GTDB Forum

Difference between GTDB taxonomy and bac120.tree

Hi everyone. I’m a bit confused about some differences I noticed between the newick tree that can be downloaded from the GTDB repository (currently using bac120_r95.tree) and the taxonomy found on GTDB - Tree. It’s probably something trivial that I’m missing.

I am trying to make a tree that shows the relation between selected genuses by pruning the bac120_r95.tree tree. One genus that I want to show is g__Rubinisphaera . This genus (and others) is present on the website, but not in the newick tree file, how come? Is there another tree file that contains it?

Hi. Taxa represented by a single genome have no internal node so will not appear in the Newick tree. So, in your case, the only species in g__Rubinisphaera is s__Rubinisphaera brasiliensis which is represented by the genome GCF_000165715.2. As such, there is no internal node to hang the label g__Rubinisphaera.

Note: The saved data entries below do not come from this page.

def execScrubCfg (e : Env) (hbmS ddrS : U32) (s : State) : Res :=
  command (.scrubCfg e hbmS ddrS) e
    (checkScrubCfg hbmS ddrS)
    (fun _ => false) (startScrubCfg hbmS ddrS) s

/-! ### Health report (R334, Table 13.10) -/

def MemCnt.hbmBytes (c : MemCnt) : List Byte :=
  leBytes 4 c.corrected ++ leBytes 2 c.uncorrectable ++ leBytes 1 c.repaired ++ zeros 1

def MemCnt.ddrBytes (c : MemCnt) : List Byte := leBytes 4 c.corrected ++ leBytes 2 c.uncorrectable ++ zeros 2

def Port.healthBytes (x : Port) : List Byte :=
  leBytes 8 (x.eye + x.laneFail * 2 ^ 8 + x.replaysAll * 2 ^ 24)

/-- An entry of OUT. -/
def outEntry (e : Element) : List Byte :=
  leBytes 4 (e.index % 2 ^ 15 + e.kind * 2 ^ 15 + (if e.kind = 0 then e.dir * 2 ^ 30 else 0))

def State.healthReport (s : State) : List Byte :=
  let g := s.grid
  let h := s.health
  leBytes 4 0x31544C48 ++ leBytes 2 1 ++ leBytes 1 s.grade ++ leBytes 1 s.boot.shipGrade ++ leBytes 2 g.width ++
    ((List.range 4).flatMap fun d => leBytes 1 (g.dieWidth d)) ++
    ((List.range 4).flatMap fun d => leBytes 1 (if g.valid then g.spareLeft d else 0)) ++
    leBytes 2 g.elements.length ++ zeros 4 ++ leBytes 8 s.faultReg ++ s.fab.totals.fabric ++ s.fab.totals.arith ++
    leBytes 8 h.sramCe ++ leBytes 8 h.sramUe ++ h.hbm.flatMap MemCnt.hbmBytes ++ h.ddr.flatMap MemCnt.ddrBytes ++
    ((List.range 12).flatMap fun n => (s.port n).healthBytes) ++ leBytes 8 h.wear.toNat ++ leBytes 8 (h.eolReg s.elapsed) ++
    leBytes 4 (sat 32 h.rounds) ++ leBytes 4 h.katFail ++ leBytes 4 h.sieve ++ leBytes 4 h.remaps ++ zeros 32 ++
    g.elements.flatMap outEntry

def startHealthQuery (e : Env) (dst : U64) (len : U32) (id : Nat) (s : State) : State :=
  let bs := s.healthReport.take len.toNat
  (s.writeBytes (s.keyAt e dst.toNat len.toNat false true) bs).finish id .ok (leBytes 4 bs.length)

def checkHealthQuery (e : Env) (dst : U64) (len : U32) (s : State) : Option Status :=
  firstFail (s.bufferChecks e dst.toNat len.toNat 0)

def execHealthQuery (e : Env) (dst : U64) (len : U32) (s : State) : Res :=
  command (.healthQuery e dst len) e (checkHealthQuery e dst len) (fun _ => len == 0)
    (startHealthQuery e dst len) s

/-! ### Wear (R329, R330) -/

def forecastNext (v : Nat) : Nat := bits v 23 0
def forecastC (v : Nat) : Nat := bits v 47 24

/-- A forecast as EOL_FORECAST holds it, its AGE apart: no confidence before 7 days of history, 0 days to grade C once there,
0xFF_FFFF beyond 3,650 days (Table 13.8). -/
def State.heldForecast (s : State) (v : U64) (hours : Nat) : U64 :=
  let n := v.toNat
  let far := fun (d : Nat) => if 3650 < d then 0xFFFFFF else d
  let c := if 2 ≤ s.grade then 0 else far (forecastC n)
  BitVec.ofNat 64 (far (forecastNext n) + c * 2 ^ 24 + (if hours < 168 then 0 else bits n 63 56 * 2 ^ 56))

/-- Spares consumed per die: positions that have failed. -/
def Grid.sparesUsed (g : Grid) : List Nat := (List.range 4).map fun d => (g.failed.filter fun f => f.1 == d).length

/-- What one hourly measurement records beside WEAR_INDEX (R329). -/
def State.wearRec (s : State) : WearRec :=
  let h := s.health
  { spares := s.grid.sparesUsed
    hbm := (List.range 24).map fun i => (h.hbm.getD i ⟨0, 0, 0⟩).corrected - h.hbmBase.getD i 0
    ddr := (List.range 16).map fun i => (h.ddr.getD i ⟨0, 0, 0⟩).corrected - h.ddrBase.getD i 0
    eye := (List.range 12).map fun n => (s.port n).eye }

/-- Fall of one pair's stressed-to-reference ratio since shipment, in 0.01 % of the ratio at shipment (R329; log 117). -/
def ratioFall (pair stressed reference : Nat) : Nat :=
  let (s0, r0) := Config.shipPair pair
  sat 16 (10000 * (s0 * reference - stressed * r0) / (s0 * reference))

/-- WEAR_INDEX: per die the largest fall among its 64 pairs, whose frequencies stand in the order of the dies (Table 13.7). -/
def wearIndex (stressed reference : List Nat) : U64 :=
  let die := fun (d : Nat) => ((List.range 64).map fun k =>
    ratioFall (64 * d + k) (stressed.getD (64 * d + k) 0) (reference.getD (64 * d + k) 0)).foldl max 0
  BitVec.ofNat 64 (die 0 + die 1 * 2 ^ 16 + die 2 * 2 ^ 32 + die 3 * 2 ^ 48)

We do provide a tree where the terminal (leaf) nodes are GTDB taxon names instead of the genome IDs:
https://data.gtdb.ecogenomic.org/releases/release95/95.0/auxillary_files/bac120_r95.sp_labels.tree

g__Rubinisphaera will show up in this tree on a leaf node.

Cheers,
Donovan

Thank you for your reply!

I see what you mean. However, since the node g__Rubinisphaera is not present also in the tree you linked, would renaming the s__Rubinisphaera brasiliensis to g__Rubinisphaera be a correct approach in my case?

Gianluca

Hi. Sorry for the slow reply. You are correct that the leaf node labelled s__Rubinisphaera brasiliensis is also the correct node for the taxon g__Rubinisphaera.